Given records.

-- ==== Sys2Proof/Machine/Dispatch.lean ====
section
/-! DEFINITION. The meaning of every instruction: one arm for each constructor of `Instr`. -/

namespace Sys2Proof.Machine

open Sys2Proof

==

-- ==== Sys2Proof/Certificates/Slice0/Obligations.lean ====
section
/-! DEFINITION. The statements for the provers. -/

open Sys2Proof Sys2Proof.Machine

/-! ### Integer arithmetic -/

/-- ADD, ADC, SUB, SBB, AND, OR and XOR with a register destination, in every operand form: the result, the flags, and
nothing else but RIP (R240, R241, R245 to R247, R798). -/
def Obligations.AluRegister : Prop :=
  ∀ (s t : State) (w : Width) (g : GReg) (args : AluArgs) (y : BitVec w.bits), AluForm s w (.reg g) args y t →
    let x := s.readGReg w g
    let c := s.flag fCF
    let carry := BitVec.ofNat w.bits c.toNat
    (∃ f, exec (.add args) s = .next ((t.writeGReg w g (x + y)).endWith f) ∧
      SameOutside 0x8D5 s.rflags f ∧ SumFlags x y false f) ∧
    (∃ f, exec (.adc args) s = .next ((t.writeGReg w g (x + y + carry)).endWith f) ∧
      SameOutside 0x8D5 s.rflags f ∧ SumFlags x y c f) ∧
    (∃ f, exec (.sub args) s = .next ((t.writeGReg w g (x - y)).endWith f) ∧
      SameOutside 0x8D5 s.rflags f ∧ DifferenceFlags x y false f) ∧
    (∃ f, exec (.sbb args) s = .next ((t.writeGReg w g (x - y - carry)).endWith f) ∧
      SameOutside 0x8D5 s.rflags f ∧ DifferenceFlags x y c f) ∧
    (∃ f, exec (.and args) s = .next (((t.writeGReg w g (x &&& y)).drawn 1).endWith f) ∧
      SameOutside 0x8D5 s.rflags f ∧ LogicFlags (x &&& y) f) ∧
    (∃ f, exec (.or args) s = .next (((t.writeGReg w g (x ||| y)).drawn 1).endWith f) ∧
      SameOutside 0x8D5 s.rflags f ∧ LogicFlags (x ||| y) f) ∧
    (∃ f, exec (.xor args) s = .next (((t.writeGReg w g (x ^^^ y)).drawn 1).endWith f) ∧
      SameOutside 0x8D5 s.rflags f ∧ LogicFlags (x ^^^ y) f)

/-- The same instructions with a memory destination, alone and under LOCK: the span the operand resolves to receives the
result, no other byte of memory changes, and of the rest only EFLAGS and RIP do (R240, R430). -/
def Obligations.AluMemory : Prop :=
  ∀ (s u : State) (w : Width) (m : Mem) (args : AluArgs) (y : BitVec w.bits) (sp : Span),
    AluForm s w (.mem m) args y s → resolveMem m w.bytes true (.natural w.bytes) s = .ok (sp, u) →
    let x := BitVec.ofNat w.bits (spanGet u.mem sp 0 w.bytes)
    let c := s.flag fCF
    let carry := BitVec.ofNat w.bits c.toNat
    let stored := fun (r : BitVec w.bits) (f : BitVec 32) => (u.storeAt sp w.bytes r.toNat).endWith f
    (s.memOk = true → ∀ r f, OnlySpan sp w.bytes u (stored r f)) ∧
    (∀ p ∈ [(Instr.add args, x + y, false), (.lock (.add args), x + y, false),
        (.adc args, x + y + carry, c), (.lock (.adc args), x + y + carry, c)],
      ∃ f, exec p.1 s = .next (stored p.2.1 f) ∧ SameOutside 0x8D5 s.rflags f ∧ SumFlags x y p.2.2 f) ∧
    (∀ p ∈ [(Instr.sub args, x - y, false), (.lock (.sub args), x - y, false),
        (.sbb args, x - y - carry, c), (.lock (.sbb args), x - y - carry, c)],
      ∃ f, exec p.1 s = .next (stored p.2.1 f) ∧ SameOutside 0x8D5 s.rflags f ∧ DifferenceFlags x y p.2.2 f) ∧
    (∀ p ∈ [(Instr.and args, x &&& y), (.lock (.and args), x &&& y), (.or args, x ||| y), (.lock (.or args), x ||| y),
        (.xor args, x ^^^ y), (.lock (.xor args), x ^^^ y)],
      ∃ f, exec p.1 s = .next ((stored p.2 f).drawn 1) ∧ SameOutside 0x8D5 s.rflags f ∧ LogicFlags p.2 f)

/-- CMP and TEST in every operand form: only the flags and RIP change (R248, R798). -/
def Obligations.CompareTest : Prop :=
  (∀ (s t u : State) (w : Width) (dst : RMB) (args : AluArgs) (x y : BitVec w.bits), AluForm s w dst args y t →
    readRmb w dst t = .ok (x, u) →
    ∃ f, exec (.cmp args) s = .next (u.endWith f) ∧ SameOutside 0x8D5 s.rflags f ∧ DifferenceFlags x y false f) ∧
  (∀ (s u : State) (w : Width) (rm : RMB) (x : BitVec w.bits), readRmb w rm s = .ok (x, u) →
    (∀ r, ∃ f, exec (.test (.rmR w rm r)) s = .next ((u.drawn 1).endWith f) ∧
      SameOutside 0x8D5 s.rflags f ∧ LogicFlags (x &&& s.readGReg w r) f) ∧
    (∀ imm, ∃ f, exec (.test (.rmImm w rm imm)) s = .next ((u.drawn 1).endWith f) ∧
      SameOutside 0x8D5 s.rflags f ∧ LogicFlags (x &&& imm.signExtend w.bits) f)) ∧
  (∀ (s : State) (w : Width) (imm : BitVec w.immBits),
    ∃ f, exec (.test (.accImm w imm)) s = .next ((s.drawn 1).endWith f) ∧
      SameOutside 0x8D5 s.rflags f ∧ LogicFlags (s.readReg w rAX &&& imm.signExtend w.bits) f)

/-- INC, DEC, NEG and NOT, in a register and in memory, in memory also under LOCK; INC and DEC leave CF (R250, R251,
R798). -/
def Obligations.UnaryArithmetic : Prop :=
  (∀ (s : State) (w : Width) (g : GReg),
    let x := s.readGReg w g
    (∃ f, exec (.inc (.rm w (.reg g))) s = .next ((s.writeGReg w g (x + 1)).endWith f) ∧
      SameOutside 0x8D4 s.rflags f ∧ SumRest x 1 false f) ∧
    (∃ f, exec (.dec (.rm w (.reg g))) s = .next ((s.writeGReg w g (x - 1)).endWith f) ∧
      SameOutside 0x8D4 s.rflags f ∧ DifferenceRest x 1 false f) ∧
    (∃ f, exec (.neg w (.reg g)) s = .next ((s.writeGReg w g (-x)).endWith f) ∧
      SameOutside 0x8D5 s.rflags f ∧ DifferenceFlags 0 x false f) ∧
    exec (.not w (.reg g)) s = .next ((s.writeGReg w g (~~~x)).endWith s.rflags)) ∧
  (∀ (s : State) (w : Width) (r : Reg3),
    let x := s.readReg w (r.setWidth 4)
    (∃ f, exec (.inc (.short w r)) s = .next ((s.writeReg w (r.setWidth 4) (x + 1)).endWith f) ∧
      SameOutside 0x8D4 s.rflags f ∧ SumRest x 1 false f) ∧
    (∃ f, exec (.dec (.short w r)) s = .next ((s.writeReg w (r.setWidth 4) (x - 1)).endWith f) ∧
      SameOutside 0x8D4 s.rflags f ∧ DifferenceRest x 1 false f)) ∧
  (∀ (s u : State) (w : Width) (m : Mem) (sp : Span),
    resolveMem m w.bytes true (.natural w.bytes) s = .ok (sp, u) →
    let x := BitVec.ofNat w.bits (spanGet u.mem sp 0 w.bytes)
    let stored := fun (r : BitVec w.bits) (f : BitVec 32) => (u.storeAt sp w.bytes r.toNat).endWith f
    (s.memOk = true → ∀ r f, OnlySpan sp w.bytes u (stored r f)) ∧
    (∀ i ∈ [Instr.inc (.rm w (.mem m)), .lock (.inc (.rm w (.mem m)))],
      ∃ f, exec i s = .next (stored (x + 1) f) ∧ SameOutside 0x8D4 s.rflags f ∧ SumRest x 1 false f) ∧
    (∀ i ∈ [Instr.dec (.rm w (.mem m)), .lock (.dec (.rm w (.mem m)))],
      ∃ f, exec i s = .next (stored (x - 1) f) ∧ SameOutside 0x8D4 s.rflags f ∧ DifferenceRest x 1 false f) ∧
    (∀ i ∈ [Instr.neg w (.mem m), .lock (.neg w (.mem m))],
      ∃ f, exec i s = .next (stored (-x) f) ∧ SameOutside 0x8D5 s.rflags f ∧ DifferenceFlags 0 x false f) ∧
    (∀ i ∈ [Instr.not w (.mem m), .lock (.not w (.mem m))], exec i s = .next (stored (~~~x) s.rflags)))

* * *

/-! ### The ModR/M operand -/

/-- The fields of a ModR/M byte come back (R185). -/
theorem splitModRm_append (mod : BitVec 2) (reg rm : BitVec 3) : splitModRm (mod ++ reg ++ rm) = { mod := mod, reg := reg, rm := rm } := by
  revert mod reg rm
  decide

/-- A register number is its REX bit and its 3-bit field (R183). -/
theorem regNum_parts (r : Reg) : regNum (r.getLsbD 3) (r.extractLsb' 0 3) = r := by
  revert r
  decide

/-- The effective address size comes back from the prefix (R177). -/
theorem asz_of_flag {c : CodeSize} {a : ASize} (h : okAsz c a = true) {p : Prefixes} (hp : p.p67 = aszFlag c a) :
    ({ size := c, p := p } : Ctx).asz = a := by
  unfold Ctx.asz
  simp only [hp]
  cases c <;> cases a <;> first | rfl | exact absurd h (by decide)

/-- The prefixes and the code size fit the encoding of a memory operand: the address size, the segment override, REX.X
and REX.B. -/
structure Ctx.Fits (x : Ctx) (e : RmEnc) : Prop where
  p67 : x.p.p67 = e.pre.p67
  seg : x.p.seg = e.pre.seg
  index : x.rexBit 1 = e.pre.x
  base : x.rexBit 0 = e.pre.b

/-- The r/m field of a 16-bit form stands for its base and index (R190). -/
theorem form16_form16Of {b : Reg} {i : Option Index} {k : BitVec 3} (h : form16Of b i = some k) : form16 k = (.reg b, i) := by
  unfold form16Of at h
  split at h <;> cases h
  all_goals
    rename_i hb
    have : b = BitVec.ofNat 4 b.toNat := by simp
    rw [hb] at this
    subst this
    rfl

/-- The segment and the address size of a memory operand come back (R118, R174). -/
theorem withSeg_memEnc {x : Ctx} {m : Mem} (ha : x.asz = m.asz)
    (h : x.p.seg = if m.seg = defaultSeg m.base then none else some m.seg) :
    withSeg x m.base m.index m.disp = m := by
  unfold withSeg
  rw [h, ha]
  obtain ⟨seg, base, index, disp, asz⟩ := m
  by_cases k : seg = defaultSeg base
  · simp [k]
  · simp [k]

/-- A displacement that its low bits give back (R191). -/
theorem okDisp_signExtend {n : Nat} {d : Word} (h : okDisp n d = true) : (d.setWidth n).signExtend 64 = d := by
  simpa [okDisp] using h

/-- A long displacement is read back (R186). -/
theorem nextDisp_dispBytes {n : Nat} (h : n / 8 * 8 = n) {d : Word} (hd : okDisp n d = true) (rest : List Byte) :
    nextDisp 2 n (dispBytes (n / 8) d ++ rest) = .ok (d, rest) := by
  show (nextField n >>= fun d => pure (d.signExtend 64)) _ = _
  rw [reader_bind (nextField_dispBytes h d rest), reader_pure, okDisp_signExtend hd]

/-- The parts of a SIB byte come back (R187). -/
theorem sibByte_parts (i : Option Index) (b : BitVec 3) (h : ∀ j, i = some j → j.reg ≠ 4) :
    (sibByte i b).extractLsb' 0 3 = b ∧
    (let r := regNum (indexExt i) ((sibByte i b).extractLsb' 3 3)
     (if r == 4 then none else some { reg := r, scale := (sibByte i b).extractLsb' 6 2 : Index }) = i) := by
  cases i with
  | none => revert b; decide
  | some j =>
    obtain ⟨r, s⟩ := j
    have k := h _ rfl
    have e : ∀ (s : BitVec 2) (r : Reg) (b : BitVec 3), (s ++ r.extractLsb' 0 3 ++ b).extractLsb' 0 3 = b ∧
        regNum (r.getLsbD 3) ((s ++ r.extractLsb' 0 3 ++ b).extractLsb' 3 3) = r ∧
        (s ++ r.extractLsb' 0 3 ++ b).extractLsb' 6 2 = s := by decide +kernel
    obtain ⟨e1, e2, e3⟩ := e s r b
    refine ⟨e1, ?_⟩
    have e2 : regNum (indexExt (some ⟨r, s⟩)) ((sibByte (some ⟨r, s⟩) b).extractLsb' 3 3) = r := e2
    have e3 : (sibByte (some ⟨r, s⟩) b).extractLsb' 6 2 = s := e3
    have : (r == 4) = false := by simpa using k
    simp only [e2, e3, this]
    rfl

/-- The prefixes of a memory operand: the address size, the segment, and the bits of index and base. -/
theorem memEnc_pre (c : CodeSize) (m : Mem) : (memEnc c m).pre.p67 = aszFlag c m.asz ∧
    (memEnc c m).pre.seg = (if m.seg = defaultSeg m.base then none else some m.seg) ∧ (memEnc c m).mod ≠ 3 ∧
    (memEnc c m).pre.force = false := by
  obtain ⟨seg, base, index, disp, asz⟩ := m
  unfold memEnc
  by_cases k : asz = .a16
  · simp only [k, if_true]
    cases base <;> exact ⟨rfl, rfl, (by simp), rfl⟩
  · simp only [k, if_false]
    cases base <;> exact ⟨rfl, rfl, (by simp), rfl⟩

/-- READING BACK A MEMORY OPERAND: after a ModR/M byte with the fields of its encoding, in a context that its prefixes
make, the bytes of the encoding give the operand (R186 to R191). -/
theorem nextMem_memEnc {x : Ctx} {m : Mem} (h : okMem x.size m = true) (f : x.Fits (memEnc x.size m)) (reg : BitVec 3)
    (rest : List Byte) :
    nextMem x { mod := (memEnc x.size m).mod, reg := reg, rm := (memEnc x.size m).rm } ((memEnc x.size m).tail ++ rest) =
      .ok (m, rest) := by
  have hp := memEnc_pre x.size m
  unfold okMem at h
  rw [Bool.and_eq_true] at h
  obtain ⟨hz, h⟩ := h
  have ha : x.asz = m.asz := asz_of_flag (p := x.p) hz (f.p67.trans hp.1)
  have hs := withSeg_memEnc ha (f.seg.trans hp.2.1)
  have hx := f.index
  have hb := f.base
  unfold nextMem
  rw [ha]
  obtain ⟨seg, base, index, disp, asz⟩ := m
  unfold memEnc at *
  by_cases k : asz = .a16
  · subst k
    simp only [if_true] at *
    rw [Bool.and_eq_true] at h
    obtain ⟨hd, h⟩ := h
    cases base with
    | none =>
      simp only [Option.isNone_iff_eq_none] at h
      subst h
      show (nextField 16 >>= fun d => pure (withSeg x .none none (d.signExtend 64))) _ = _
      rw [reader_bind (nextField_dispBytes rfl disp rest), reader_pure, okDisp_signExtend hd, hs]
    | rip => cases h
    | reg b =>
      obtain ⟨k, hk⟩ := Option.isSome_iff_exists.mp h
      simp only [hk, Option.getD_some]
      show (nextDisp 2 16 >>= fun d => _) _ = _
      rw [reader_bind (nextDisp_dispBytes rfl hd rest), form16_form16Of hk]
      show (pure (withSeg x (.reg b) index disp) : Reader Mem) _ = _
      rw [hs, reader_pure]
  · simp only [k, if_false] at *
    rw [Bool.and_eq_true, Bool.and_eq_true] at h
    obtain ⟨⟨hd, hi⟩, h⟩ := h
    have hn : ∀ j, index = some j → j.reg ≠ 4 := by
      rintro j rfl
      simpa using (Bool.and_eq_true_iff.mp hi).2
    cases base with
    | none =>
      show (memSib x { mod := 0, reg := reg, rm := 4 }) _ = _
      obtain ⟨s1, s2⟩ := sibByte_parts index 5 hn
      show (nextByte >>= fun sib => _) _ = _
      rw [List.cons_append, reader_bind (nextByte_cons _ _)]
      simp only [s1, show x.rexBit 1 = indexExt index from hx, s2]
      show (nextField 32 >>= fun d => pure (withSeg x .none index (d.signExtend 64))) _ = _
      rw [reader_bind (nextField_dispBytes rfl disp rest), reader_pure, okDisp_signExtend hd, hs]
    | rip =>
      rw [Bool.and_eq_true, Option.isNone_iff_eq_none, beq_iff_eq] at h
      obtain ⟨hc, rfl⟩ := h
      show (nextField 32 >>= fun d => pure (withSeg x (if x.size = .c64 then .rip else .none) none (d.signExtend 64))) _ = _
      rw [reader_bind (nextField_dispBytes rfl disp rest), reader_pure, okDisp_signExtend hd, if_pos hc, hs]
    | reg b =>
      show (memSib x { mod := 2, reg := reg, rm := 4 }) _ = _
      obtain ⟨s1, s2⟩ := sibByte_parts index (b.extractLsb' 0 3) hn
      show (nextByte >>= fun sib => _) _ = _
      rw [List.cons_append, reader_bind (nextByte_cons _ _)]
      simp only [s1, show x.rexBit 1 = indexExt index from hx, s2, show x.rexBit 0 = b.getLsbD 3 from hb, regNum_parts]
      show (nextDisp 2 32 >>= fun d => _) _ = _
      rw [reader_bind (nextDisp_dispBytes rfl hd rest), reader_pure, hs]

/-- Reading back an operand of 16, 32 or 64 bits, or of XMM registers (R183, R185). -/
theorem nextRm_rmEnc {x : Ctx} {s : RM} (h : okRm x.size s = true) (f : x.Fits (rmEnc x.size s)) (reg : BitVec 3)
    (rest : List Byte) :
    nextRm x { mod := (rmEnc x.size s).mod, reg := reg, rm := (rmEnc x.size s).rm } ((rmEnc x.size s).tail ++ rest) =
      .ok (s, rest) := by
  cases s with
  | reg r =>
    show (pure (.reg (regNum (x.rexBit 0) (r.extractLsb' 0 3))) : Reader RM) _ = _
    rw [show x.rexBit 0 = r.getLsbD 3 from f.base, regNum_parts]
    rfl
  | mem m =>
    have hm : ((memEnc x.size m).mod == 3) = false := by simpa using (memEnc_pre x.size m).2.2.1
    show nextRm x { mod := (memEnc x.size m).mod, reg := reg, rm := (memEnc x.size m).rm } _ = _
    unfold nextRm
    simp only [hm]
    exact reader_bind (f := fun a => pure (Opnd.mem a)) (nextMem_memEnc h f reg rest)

Problem to work on.
Each line of the records that contains the string "using" must be copied.

Answer box.
  simpa [okDisp] using h
    have : (r == 4) = false := by simpa using k
      simpa using (Bool.and_eq_true_iff.mp hi).2
    have hm : ((memEnc x.size m).mod == 3) = false := by simpa using (memEnc_pre x.size m).2.2.1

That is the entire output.